● WHAT THIS TASK INVOLVES
In the listing that follows, the range to quote begins at the line that has "def eventReply (s" and ends after the line that has "if (t.droppedFault = 0"; quote it verbatim and add nothing.

● RECORD EXCERPTS
____
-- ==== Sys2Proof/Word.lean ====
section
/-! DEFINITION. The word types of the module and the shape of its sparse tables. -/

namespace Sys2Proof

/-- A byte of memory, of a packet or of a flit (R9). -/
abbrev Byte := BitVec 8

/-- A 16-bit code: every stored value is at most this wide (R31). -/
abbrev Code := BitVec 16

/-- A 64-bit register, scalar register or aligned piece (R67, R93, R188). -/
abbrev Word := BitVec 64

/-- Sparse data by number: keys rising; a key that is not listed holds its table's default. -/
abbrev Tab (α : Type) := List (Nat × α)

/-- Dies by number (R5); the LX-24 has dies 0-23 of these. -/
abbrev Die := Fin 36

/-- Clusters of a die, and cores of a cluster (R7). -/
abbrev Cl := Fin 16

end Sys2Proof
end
____
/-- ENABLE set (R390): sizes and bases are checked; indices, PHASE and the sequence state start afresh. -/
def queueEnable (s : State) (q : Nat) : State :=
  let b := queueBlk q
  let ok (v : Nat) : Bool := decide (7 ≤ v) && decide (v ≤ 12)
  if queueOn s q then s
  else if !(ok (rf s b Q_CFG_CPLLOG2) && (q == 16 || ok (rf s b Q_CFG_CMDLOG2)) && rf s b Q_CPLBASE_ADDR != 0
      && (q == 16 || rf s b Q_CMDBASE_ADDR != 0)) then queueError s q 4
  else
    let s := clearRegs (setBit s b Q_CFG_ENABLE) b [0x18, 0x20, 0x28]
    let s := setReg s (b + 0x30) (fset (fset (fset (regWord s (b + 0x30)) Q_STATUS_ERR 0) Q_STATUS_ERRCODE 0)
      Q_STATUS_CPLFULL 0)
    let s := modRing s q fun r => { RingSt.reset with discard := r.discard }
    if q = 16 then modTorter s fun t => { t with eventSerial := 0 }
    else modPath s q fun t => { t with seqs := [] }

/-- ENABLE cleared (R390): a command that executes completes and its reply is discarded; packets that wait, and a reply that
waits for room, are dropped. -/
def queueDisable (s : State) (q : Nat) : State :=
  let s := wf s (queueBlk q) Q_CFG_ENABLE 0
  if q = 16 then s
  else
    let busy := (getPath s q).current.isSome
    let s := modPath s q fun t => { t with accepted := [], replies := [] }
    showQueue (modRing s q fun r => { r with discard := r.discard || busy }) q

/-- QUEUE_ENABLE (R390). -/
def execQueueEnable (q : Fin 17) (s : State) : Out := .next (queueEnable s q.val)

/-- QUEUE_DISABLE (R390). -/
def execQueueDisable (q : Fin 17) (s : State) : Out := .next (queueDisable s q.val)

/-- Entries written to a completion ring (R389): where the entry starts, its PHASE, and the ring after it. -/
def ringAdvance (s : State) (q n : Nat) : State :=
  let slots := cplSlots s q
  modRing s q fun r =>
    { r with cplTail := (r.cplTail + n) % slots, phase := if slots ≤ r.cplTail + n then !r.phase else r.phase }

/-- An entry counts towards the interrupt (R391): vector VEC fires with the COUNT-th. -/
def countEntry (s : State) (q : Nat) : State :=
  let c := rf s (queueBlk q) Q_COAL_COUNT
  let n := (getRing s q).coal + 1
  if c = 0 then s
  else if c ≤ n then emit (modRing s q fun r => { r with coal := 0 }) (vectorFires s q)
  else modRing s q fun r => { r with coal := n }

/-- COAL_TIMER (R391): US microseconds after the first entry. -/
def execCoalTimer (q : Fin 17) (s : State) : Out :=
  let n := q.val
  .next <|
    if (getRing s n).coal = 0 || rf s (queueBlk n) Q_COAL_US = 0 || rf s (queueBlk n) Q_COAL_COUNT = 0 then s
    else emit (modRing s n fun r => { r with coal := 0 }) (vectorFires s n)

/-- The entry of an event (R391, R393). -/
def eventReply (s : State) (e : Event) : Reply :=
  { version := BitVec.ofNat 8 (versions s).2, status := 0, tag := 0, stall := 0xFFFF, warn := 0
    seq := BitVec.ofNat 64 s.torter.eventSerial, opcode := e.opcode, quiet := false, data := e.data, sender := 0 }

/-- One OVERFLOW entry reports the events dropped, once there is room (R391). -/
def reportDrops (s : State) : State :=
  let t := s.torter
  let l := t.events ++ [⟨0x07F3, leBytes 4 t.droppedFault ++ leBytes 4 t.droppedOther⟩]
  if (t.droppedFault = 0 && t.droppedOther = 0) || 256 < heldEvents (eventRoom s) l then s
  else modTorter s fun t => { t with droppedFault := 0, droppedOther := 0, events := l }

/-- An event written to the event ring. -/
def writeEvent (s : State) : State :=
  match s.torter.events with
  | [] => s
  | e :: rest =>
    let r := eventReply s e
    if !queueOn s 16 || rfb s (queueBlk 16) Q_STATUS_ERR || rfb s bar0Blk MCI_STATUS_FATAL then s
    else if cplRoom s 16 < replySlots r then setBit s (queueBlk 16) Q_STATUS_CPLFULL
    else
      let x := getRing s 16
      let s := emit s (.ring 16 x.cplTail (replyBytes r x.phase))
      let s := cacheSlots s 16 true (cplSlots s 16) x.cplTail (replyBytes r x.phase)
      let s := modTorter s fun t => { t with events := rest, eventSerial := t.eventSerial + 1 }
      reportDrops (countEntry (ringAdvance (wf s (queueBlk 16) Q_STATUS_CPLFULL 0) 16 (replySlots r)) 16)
____
● ANSWER TO THE PROBLEM
def eventReply (s : State) (e : Event) : Reply :=
  { version := BitVec.ofNat 8 (versions s).2, status := 0, tag := 0, stall := 0xFFFF, warn := 0
    seq := BitVec.ofNat 64 s.torter.eventSerial, opcode := e.opcode, quiet := false, data := e.data, sender := 0 }

/-- One OVERFLOW entry reports the events dropped, once there is room (R391). -/
def reportDrops (s : State) : State :=
  let t := s.torter
  let l := t.events ++ [⟨0x07F3, leBytes 4 t.droppedFault ++ leBytes 4 t.droppedOther⟩]
  if (t.droppedFault = 0 && t.droppedOther = 0) || 256 < heldEvents (eventRoom s) l then s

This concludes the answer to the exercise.